We noted some clinically significant discrepancies between the AI measurements and those from the evaluators. In the cases of MAD, AMA, and HKA, the differences were relatively infrequent. Specifically, the differences between Rater 1 and the AI appeared in MAD measurements in 8 out of 150 cases (5.3%), in AMA measurements in 14 out of 155 cases (9.0%), and in HKA measurements in 5 out of 155 cases (3.2%). When comparing Rater 2 with the AI, these differences were found in MAD measurements in 10 out of 150 cases (6.7%), in AMA measurements in 1 out of 155 cases (0.6%), and in HKA measurements in 7 out of 155 cases (4.5%). However, in the case of the Mikulicz line, the discrepancies were notably more prevalent. In this instance, the software generated values that diverged more than ±5 mm from those of the two physicians in 135 out of 142 cases (95.1%) (Table 5).

In the intra-rater reliability, moderate agreement was observed in measurements regarding AMA (ICC = 0.67, 95% CI 0.57–0.75) (Table 6).

In the Bland–Altman plots constructed for HKA (Figure 4), MAD (Figure 5), and JLCA (Figure 6), differences between the two raters and the software were plotted against their mean values. For each parameter, comparisons were made between Rater 1 and Rater 2 (Figure 4a, Figure 5a and Figure 6a), Rater 1 and the software (Figure 4b, Figure 5b and Figure 6b), and Rater 2 and the software (Figure 4c, Figure 5c and Figure 6c).

Across all parameters and comparisons, the majority of values fell within the 95% confidence interval. In the few instances where the software’s measurements deviated significantly from those of the two orthopedics, these outliers are visible in the respective plots.

4. Discussion

The findings of our study suggest that IB Lab’s LAMA software serves as a reliable tool in assessing lower limb alignment, employing AP standing lower extremity radiographs, regardless of the presence or absence of arthroplasty implants.

Since its development, this software has caught the interest of the scientific community, leading to its examination, at the time of this writing, in two research papers. For instance, Simon et al. were among the first to evaluate the software’s capability [15]. The authors examined the precision of the software on a collection of 295 preoperative standing long-leg anteroposterior radiographs of patients undergoing total knee arthroplasty surgery. Their study indicated a success rate of 98.0% of LAMA recognizing the X-rays.

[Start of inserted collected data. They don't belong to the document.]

/-- The wrap of a string of whole 8-octet blocks under a key. -/
def keyWrap (kek p : List Nat) : List Nat :=
  let n := p.length / 8
  let rk := roundKeys kek
  let (a, r) := (List.range (6 * n)).foldl (fun acc j => wrapStep rk acc (j % n) (j + 1)) (List.replicate 8 0xA6, chunks 8 n p)
  a ++ r.flatten

/-- What a wrap holds, none where its integrity check fails. -/
def keyUnwrap (kek c : List Nat) : Option (List Nat) :=
  let n := c.length / 8 - 1
  let rk := roundKeys kek
  let (a, r) := (List.range (6 * n)).foldl (fun acc j => unwrapStep rk acc ((6 * n - 1 - j) % n) (6 * n - j)) (c.take 8, chunks 8 n (c.drop 8))
  if a = List.replicate 8 0xA6 then some r.flatten else none

/-! ### XTS (IEEE 1619, R149) -/

/-- The next tweak: multiplied by x in GF(2^128), little-endian. -/
def nextTweak (t : List Nat) : List Nat :=
  let v := ofOctets t
  octets 16 (if v < 2 ^ 127 then 2 * v else (2 * v - 2 ^ 128) ^^^ 0x87)

/-- One data unit of whole blocks under two keys; the tweak is the sector number as 16 octets, lowest first. -/
def xtsUnit (key1 key2 : List Nat) (sector : Nat) (data : List Nat) : List Nat :=
  let r1 := roundKeys key1
  let t0 := aesBlock (roundKeys key2) (octets 16 sector)
  ((chunks 16 (data.length / 16) data).foldl (fun (acc : List Nat × List Nat) b =>
    (nextTweak acc.1, acc.2 ++ xorOct (aesBlock r1 (xorOct b acc.1)) acc.1)) (t0, [])).2

/-! ### SHA-256 (FIPS 180-4) -/

/-- The round constants of SHA-256. -/
def shaK : List Nat :=
  [0x428A2F98, 0x71374491, 0xB5C0FBCF, 0xE9B5DBA5, 0x3956C25B, 0x59F111F1, 0x923F82A4, 0xAB1C5ED5] ++
  [0xD807AA98, 0x12835B01, 0x243185BE, 0x550C7DC3, 0x72BE5D74, 0x80DEB1FE, 0x9BDC06A7, 0xC19BF174] ++
  [0xE49B69C1, 0xEFBE4786, 0x0FC19DC6, 0x240CA1CC, 0x2DE92C6F, 0x4A7484AA, 0x5CB0A9DC, 0x76F988DA] ++
  [0x983E5152, 0xA831C66D, 0xB00327C8, 0xBF597FC7, 0xC6E00BF3, 0xD5A79147, 0x06CA6351, 0x14292967] ++
  [0x27B70A85, 0x2E1B2138, 0x4D2C6DFC, 0x53380D13, 0x650A7354, 0x766A0ABB, 0x81C2C92E, 0x92722C85] ++
  [0xA2BFE8A1, 0xA81A664B, 0xC24B8B70, 0xC76C51A3, 0xD192E819, 0xD6990624, 0xF40E3585, 0x106AA070] ++
  [0x19A4C116, 0x1E376C08, 0x2748774C, 0x34B0BCB5, 0x391C0CB3, 0x4ED8AA4A, 0x5B9CCA4F, 0x682E6FF3] ++
  [0x748F82EE, 0x78A5636F, 0x84C87814, 0x8CC70208, 0x90BEFFFA, 0xA4506CEB, 0xBEF9A3F7, 0xC67178F2]

/-- A 32-bit word rotated right. -/
def rotr (n x : Nat) : Nat := x / 2 ^ n + x % 2 ^ n * 2 ^ (32 - n)

/-- The message schedule of a block: 64 words, newest first while it grows. -/
def shaSchedule (b : List Nat) : List Nat :=
  ((List.range 48).foldl (fun (w : List Nat) _ =>
    let s1 := let x := w.getD 1 0; rotr 17 x ^^^ rotr 19 x ^^^ (x / 2 ^ 10)
    let s0 := let x := w.getD 14 0; rotr 7 x ^^^ rotr 18 x ^^^ (x / 2 ^ 3)
    ((s1 + w.getD 6 0 + s0 + w.getD 15 0) % 2 ^ 32) :: w) ((chunks 4 16 b).map ofBe).reverse).reverse

/-- The eight working variables of a compression. -/
structure ShaVars where
  a : Nat
  b : Nat
  c : Nat
  d : Nat
  e : Nat
  f : Nat
  g : Nat
  h : Nat
deriving DecidableEq, Repr

/-- One round with its constant plus word. -/
def shaRound (v : ShaVars) (kw : Nat) : ShaVars :=
  let s1 := rotr 6 v.e ^^^ rotr 11 v.e ^^^ rotr 25 v.e
  let ch := (v.e &&& v.f) ^^^ ((2 ^ 32 - 1 - v.e) &&& v.g)
  let t1 := v.h + s1 + ch + kw
  let s0 := rotr 2 v.a ^^^ rotr 13 v.a ^^^ rotr 22 v.a
  let mj := (v.a &&& v.b) ^^^ (v.a &&& v.c) ^^^ (v.b &&& v.c)
  ⟨(t1 + s0 + mj) % 2 ^ 32, v.a, v.b, v.c, (v.d + t1) % 2 ^ 32, v.e, v.f, v.g⟩

/-- One block compressed into the hash value. -/
def shaBlock (v : ShaVars) (b : List Nat) : ShaVars :=
  let u := ((shaSchedule b).zip shaK).foldl (fun u x => shaRound u (x.1 + x.2)) v
  ⟨(v.a + u.a) % 2 ^ 32, (v.b + u.b) % 2 ^ 32, (v.c + u.c) % 2 ^ 32, (v.d + u.d) % 2 ^ 32, (v.e + u.e) % 2 ^ 32,
    (v.f + u.f) % 2 ^ 32, (v.g + u.g) % 2 ^ 32, (v.h + u.h) % 2 ^ 32⟩

/-- A message padded to whole blocks. -/
def shaPad (m : List Nat) : List Nat :=
  m ++ [0x80] ++ List.replicate ((119 - m.length % 64) % 64) 0 ++ beOct 8 (8 * m.length)

/-- The initial hash value. -/
def shaInit : ShaVars := ⟨0x6A09E667, 0xBB67AE85, 0x3C6EF372, 0xA54FF53A, 0x510E527F, 0x9B05688C, 0x1F83D9AB, 0x5BE0CD19⟩

/-- SHA-256 of a string: 32 octets. -/
def sha256 (m : List Nat) : List Nat :=
  let p := shaPad m
  let v := (chunks 64 (p.length / 64) p).foldl shaBlock shaInit
  [v.a, v.b, v.c, v.d, v.e, v.f, v.g, v.h].flatMap (beOct 4)

/-! ### LMS (RFC 8554, R401) -/

/-- Height of an LMS type with SHA-256 and 32-octet nodes. -/
def lmsHeight (t : Nat) : Option Nat :=
  match t with
  | 5 => some 5 | 6 => some 10 | 7 => some 15 | 8 => some 20 | 9 => some 25
  | _ => none

/-- The 67 digits of LMOTS_SHA256_N32_W4: the hash in 4-bit digits and their checksum, shifted left by 4 bits. -/
def otsDigits (q : List Nat) : List Nat :=
  let ds := q.flatMap (fun b => [b / 16, b % 16])
  let sum := (ds.map (fun d => 15 - d)).sum * 16
  ds ++ [sum / 4096 % 16, sum / 256 % 16, sum / 16 % 16]

/-- A chain of LM-OTS from step `j`, `n` steps on. -/
def otsChain (id : List Nat) (leaf i : Nat) : Nat → Nat → List Nat → List Nat
  | 0, _, x => x
  | n + 1, j, x => otsChain id leaf i n (j + 1) (sha256 (id ++ beOct 4 leaf ++ beOct 2 i ++ [j] ++ x))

Comparatively, our investigation, despite exhibiting a modest recognition rate of 77.5%, unveiled a significant agreement between AI-derived measurements and those assessed by two different experienced orthopedic professionals. Echoing the opinions expressed by Simon et al., who emphasized that minor adjustments in landmark setting can significantly influence angle measurements (such as JLCA, mLDTA, mLPFA, and mMPTA) and drew attention to the absence of standardization concerning the several reference points, our study too acknowledged the analogous conclusion. We observed a slightly lesser agreement between the software’s readings and expert evaluations, particularly for the JLCA values in both preoperative and postoperative scenarios. Occasionally, the software inaccurately positioned the axes passing through the bases of the femoral condyles and/or the tibial plateau in its measurement protocols, which could have contributed to the less-than-optimal agreement for this specific measurement. Still, this discrepancy was even apparent in the intra-rater reliability.

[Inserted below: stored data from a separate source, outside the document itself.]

-- ==== Sys2Proof/Machine/Objects.lean ====
section
/-! DEFINITION. The Saloth Object Dictionary's object list: every object of the tables of spec/02 to spec/19 with the
attributes R34 says an object declares (type, access, default, range, persistence, effect class, LOCAL, table element
count, frost bit), and one named key per object (`Obj.*`). -/

namespace Sys2Proof.Machine

/-- The types of R13 (REC objects are given by their fields). `oct` has its exact length, `octv` a length up to one. -/
inductive ObjType | bool | u8 | u16 | u32 | u64 | i16 | i32 | enum8 | bits32 | time80 | oct | octv
deriving DecidableEq, Repr

/-- Access codes of Table 0.7; `rwsw` is the manual's "RWS, write only" (OPERATOR writes, nobody reads). -/
inductive Access | ro | rw | wo | rwl | rws | rwsw
deriving DecidableEq, Repr

/-- What the range column adds to minimum and maximum: a step, or powers of two. -/
inductive StepKind | all | step (n : Nat) | pow2
deriving DecidableEq, Repr

/-- The legal values of an object (R37, type and range). -/
inductive Legal
  | any
  | free
  | enum (vs : List Nat)
  | list (vs : List Nat)
  | bits (mask : Nat)
  | span (lo hi : Int) (k : StepKind) (also : List Nat)
deriving DecidableEq, Repr

/-- Persistence classes of R14. -/
inductive Persist | volatile | persist | fused
deriving DecidableEq, Repr

/-- Effect classes of R34. -/
inductive EffectClass | immediate | mixFrame | tick
deriving DecidableEq, Repr

/-- One row of an object table: a run of indexes and of sub-indexes with common attributes. -/
structure Attr where
  ixLo : Nat
  ixHi : Nat
  subLo : Nat
  subHi : Nat
  subStep : Nat
  type : ObjType
  len : Nat
  access : Access
  dflt : Nat
  lo : Int
  hi : Int
  legal : Legal
  persist : Persist
  effect : EffectClass
  loc : Bool
  elems : Nat
  frost : Nat
  counter : Bool
  amark : Bool
deriving DecidableEq, Repr

/-- The key under which State's dictionary holds an object's element: INDEX, SUB and ELEMENT of R32. -/
def key (ix sub el : Nat) : Nat := ix * 0x100000000 + sub * 0x1000000 + el

/-- Objects of the area 0x1xxx (identity and communication). -/
def objects1 : List Attr := [
  ⟨0x1000, 0x1000, 0x1, 0x1, 1, .oct, 16, .ro, 0, 0, 0, .free, .fused, .immediate, false, 0, 255, false, false⟩,
  ⟨0x1000, 0x1000, 0x2, 0x2, 1, .u64, 8, .ro, 0, 0, 18446744073709551615, .span 0 18446744073709551615 .all [], .fused, .immediate, false, 0, 255, false, false⟩,
  ⟨0x1000, 0x1000, 0x3, 0x3, 1, .u32, 4, .ro, 0, 0, 4294967295, .span 0 4294967295 .all [], .volatile, .immediate, false, 0, 255, false, false⟩,
  ⟨0x1010, 0x1010, 0x0, 0x0, 1, .u32, 4, .ro, 0, 0, 4294967295, .span 0 4294967295 .all [], .volatile, .immediate, false, 0, 255, false, false⟩,
  ⟨0x1020, 0x1020, 0x0, 0x0, 1, .u64, 8, .ro, 0, 0, 18446744073709551615, .span 0 18446744073709551615 .all [], .volatile, .immediate, false, 0, 255, false, false⟩,
  ⟨0x1030, 0x1030, 0x0, 0x0, 1, .octv, 4294967295, .rw, 0, 0, 0, .free, .volatile, .immediate, false, 0, 255, false, false⟩,
  ⟨0x1040, 0x1040, 0x0, 0x0, 1, .u32, 4, .rw, 1000, 10, 60000, .span 10 60000 .all [], .persist, .immediate, false, 0, 255, false, false⟩,
  ⟨0x1041, 0x1041, 0x0, 0x0, 1, .u8, 1, .ro, 0, 0, 64, .span 0 64 .all [], .volatile, .immediate, false, 0, 255, false, false⟩,
  ⟨0x1050, 0x1050, 0x1, 0x1, 1, .bool, 1, .rwl, 0, 0, 1, .span 0 1 .all [], .persist, .immediate, true, 0, 5, false, false⟩,
  ⟨0x1050, 0x1050, 0x2, 0x2, 1, .u8, 1, .rwl, 4, 1, 8, .span 1 8 .all [], .persist, .immediate, true, 0, 5, false, false⟩,
  ⟨0x1060, 0x1060, 0x0, 0x0, 1, .octv, 128, .wo, 0, 0, 0, .free, .volatile, .immediate, false, 0, 255, false, false⟩,
  ⟨0x1070, 0x1070, 0x0, 0x0, 1, .u8, 1, .ro, 0, 0, 3, .span 0 3 .all [], .volatile, .immediate, false, 0, 255, false, false⟩]

/-- Objects of the area 0x2xxx (legs and conferences), part 1. -/
def objects2_1 : List Attr := [
  ⟨0x2030, 0x2030, 0x0, 0x0, 1, .octv, 4294967295, .rw, 0, 0, 0, .free, .persist, .immediate, false, 0, 255, false, false⟩,
  ⟨0x2040, 0x2040, 0x1, 0x4, 1, .u16, 2, .rw, 65535, 0, 65535, .span 0 2047 .all [65535], .volatile, .immediate, false, 0, 255, false, false⟩,
  ⟨0x2040, 0x2040, 0x5, 0x8, 1, .u32, 4, .rw, 0, 0, 4294967295, .span 0 4294967295 .all [], .volatile, .immediate, false, 0, 255, true, false⟩,
  ⟨0x2041, 0x2041, 0x0, 0x0, 1, .u16, 2, .rw, 65535, 0, 65535, .span 0 2047 .all [65535], .volatile, .immediate, false, 0, 255, false, false⟩,
  ⟨0x2042, 0x2042, 0x0, 0x0, 1, .u32, 4, .rw, 10000, 100, 1000000, .span 100 1000000 .all [], .volatile, .immediate, false, 0, 255, false, false⟩,
  ⟨0x2100, 0x2100, 0x1, 0x1, 1, .u16, 2, .rw, 65535, 0, 65535, .span 0 16383 .all [65535], .volatile, .immediate, false, 131072, 255, false, true⟩,
  ⟨0x2100, 0x2100, 0x2, 0x2, 1, .enum8, 1, .rw, 0, 0, 1, .enum [0, 1], .volatile, .immediate, false, 131072, 255, false, true⟩,
  ⟨0x2100, 0x2100, 0x3, 0x3, 1, .enum8, 1, .rw, 4, 4, 6, .enum [4, 6], .volatile, .immediate, false, 131072, 255, false, true⟩,
  ⟨0x2100, 0x2100, 0x4, 0x4, 1, .oct, 16, .rw, 0, 0, 0, .free, .volatile, .immediate, false, 131072, 255, false, true⟩,
  ⟨0x2100, 0x2100, 0x5, 0x5, 1, .oct, 16, .rw, 0, 0, 0, .free, .volatile, .immediate, false, 131072, 255, false, true⟩,
  ⟨0x2100, 0x2100, 0x6, 0x6, 1, .u16, 2, .rw, 0, 1, 65535, .span 1 65535 .all [], .volatile, .immediate, false, 131072, 255, false, true⟩,
  ⟨0x2100, 0x2100, 0x7, 0x7, 1, .u16, 2, .rw, 0, 1, 65535, .span 1 65535 .all [], .volatile, .immediate, false, 131072, 255, false, true⟩,
  ⟨0x2100, 0x2100, 0x8, 0x8, 1, .u32, 4, .rw, 0, 0, 2684329983, .bits 2684329983, .volatile, .immediate, false, 131072, 255, false, true⟩,
  ⟨0x2100, 0x2100, 0x9, 0x9, 1, .oct, 6, .rw, 0, 0, 0, .free, .volatile, .immediate, false, 131072, 255, false, true⟩,
  ⟨0x2100, 0x2100, 0xA, 0xA, 1, .u8, 1, .rw, 46, 0, 63, .span 0 63 .all [], .volatile, .immediate, false, 131072, 255, false, false⟩,
  ⟨0x2100, 0x2100, 0xB, 0xB, 1, .u16, 2, .rw, 1200, 576, 1500, .span 576 1500 .all [], .volatile, .immediate, false, 131072, 255, false, false⟩,
  ⟨0x2100, 0x2100, 0xC, 0xC, 1, .u32, 4, .rw, 4294967295, 0, 4294967295, .span 0 65535 .all [4294967295], .volatile, .immediate, false, 131072, 255, false, true⟩,
  ⟨0x2100, 0x2100, 0xD, 0xD, 1, .u32, 4, .rw, 4294967295, 0, 4294967295, .span 0 65535 .all [4294967295], .volatile, .immediate, false, 131072, 255, false, true⟩,
  ⟨0x2100, 0x2100, 0xE, 0xE, 1, .oct, 32, .rw, 0, 0, 0, .free, .volatile, .immediate, false, 131072, 255, false, true⟩,
  ⟨0x2100, 0x2100, 0xF, 0xF, 1, .u16, 2, .rw, 0, 0, 60000, .span 100 60000 .all [0], .volatile, .immediate, false, 131072, 255, false, false⟩,
  ⟨0x2100, 0x2100, 0x10, 0x10, 1, .bits32, 4, .rw, 1, 0, 31, .bits 31, .volatile, .immediate, false, 131072, 255, false, true⟩,
  ⟨0x2100, 0x2100, 0x11, 0x11, 1, .u16, 2, .rw, 512, 64, 4096, .span 64 4096 .pow2 [], .volatile, .immediate, false, 131072, 255, false, true⟩,
  ⟨0x2101, 0x2101, 0x0, 0x0, 1, .enum8, 1, .rw, 0, 0, 2, .enum [0, 1, 2], .volatile, .mixFrame, false, 131072, 255, false, false⟩,
  ⟨0x2110, 0x2117, 0x1, 0x1, 1, .u32, 4, .rw, 0, 0, 4294967295, .span 0 4294967295 .all [], .volatile, .immediate, false, 131072, 255, false, true⟩,
  ⟨0x2110, 0x2117, 0x2, 0x2, 1, .enum8, 1, .rw, 0, 0, 5, .enum [0, 1, 2, 3, 4, 5], .volatile, .immediate, false, 131072, 255, false, true⟩,
  ⟨0x2110, 0x2117, 0x3, 0x3, 1, .u8, 1, .rw, 0, 0, 127, .span 0 127 .all [], .volatile, .immediate, false, 131072, 255, false, true⟩,
  ⟨0x2110, 0x2117, 0x4, 0x4, 1, .u8, 1, .rw, 0, 0, 7, .span 0 7 .all [], .volatile, .immediate, false, 131072, 255, false, true⟩,
  ⟨0x2110, 0x2117, 0x5, 0x5, 1, .u32, 4, .rw, 4294967295, 0, 4294967295, .span 0 4095 .all [4294967295], .volatile, .immediate, false, 131072, 255, false, true⟩,
  ⟨0x2110, 0x2117, 0x6, 0x6, 1, .bool, 1, .rw, 0, 0, 1, .span 0 1 .all [], .volatile, .immediate, false, 131072, 255, false, true⟩,
  ⟨0x2120, 0x2123, 0x1, 0x1, 1, .u32, 4, .rw, 0, 0, 4294967295, .span 0 4294967295 .all [], .volatile, .immediate, false, 131072, 255, false, true⟩,
  ⟨0x2120, 0x2123, 0x2, 0x2, 1, .enum8, 1, .rw, 0, 0, 5, .enum [0, 1, 2, 3, 4, 5], .volatile, .immediate, false, 131072, 255, false, true⟩,
  ⟨0x2120, 0x2123, 0x3, 0x3, 1, .u8, 1, .rw, 0, 0, 127, .span 0 127 .all [], .volatile, .immediate, false, 131072, 255, false, true⟩,
  ⟨0x2120, 0x2123, 0x4, 0x4, 1, .u8, 1, .rw, 0, 0, 3, .span 0 3 .all [], .volatile, .immediate, false, 131072, 255, false, true⟩,
  ⟨0x2120, 0x2123, 0x5, 0x5, 1, .u32, 4, .rw, 4294967295, 0, 4294967295, .span 0 4095 .all [4294967295], .volatile, .immediate, false, 131072, 255, false, true⟩,
  ⟨0x2120, 0x2123, 0x6, 0x6, 1, .bool, 1, .rw, 0, 0, 1, .span 0 1 .all [], .volatile, .immediate, false, 131072, 255, false, true⟩,
  ⟨0x2130, 0x2130, 0x1, 0x1, 1, .enum8, 1, .rw, 1, 0, 1, .enum [0, 1], .volatile, .immediate, false, 131072, 255, false, false⟩,
  ⟨0x2130, 0x2130, 0x2, 0x2, 1, .u16, 2, .rw, 20, 0, 500, .span 0 500 (.step 10) [], .volatile, .immediate, false, 131072, 255, false, false⟩,
  ⟨0x2130, 0x2130, 0x3, 0x3, 1, .u16, 2, .rw, 200, 10, 1000, .span 10 1000 (.step 10) [], .volatile, .immediate, false, 131072, 255, false, false⟩,
  ⟨0x2130, 0x2130, 0x4, 0x4, 1, .u16, 2, .rw, 32, 8, 256, .span 8 256 .pow2 [], .volatile, .immediate, false, 131072, 255, false, true⟩,
  ⟨0x2130, 0x2130, 0x5, 0x5, 1, .enum8, 1, .rw, 0, 0, 3, .enum [0, 1, 2, 3], .volatile, .immediate, false, 131072, 255, false, true⟩]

Our findings indicate inconsistencies in measurements, primarily due to the subjective nature of landmark selection. Furthermore, osteophytes, particularly those located at the edges of the joint, introduce a significant degree of variation when pinpointing the knee axes’ center. In this context, Bowman et al. [23] offer a valuable insight. The severity of anatomical deformities may introduce an additional layer of variability to the measurements. Interestingly, despite these challenges, their study also underscores the strength of manual methods, highlighting that they offer substantial reliability across different levels of experience.

While manual methods possess inherent advantages, the potential for human error and subjective variability in measurements suggests the value of automated systems. Such methods could offer a standardized, fixed decision model, minimizing subjective variability and providing enhanced accuracy and reliability.

This stance is supported by the findings of Simon et al., which demonstrated a high level of agreement—99.6% for lengths and 100% for uncalibrated lengths—in repeated measurements using the LAMA software.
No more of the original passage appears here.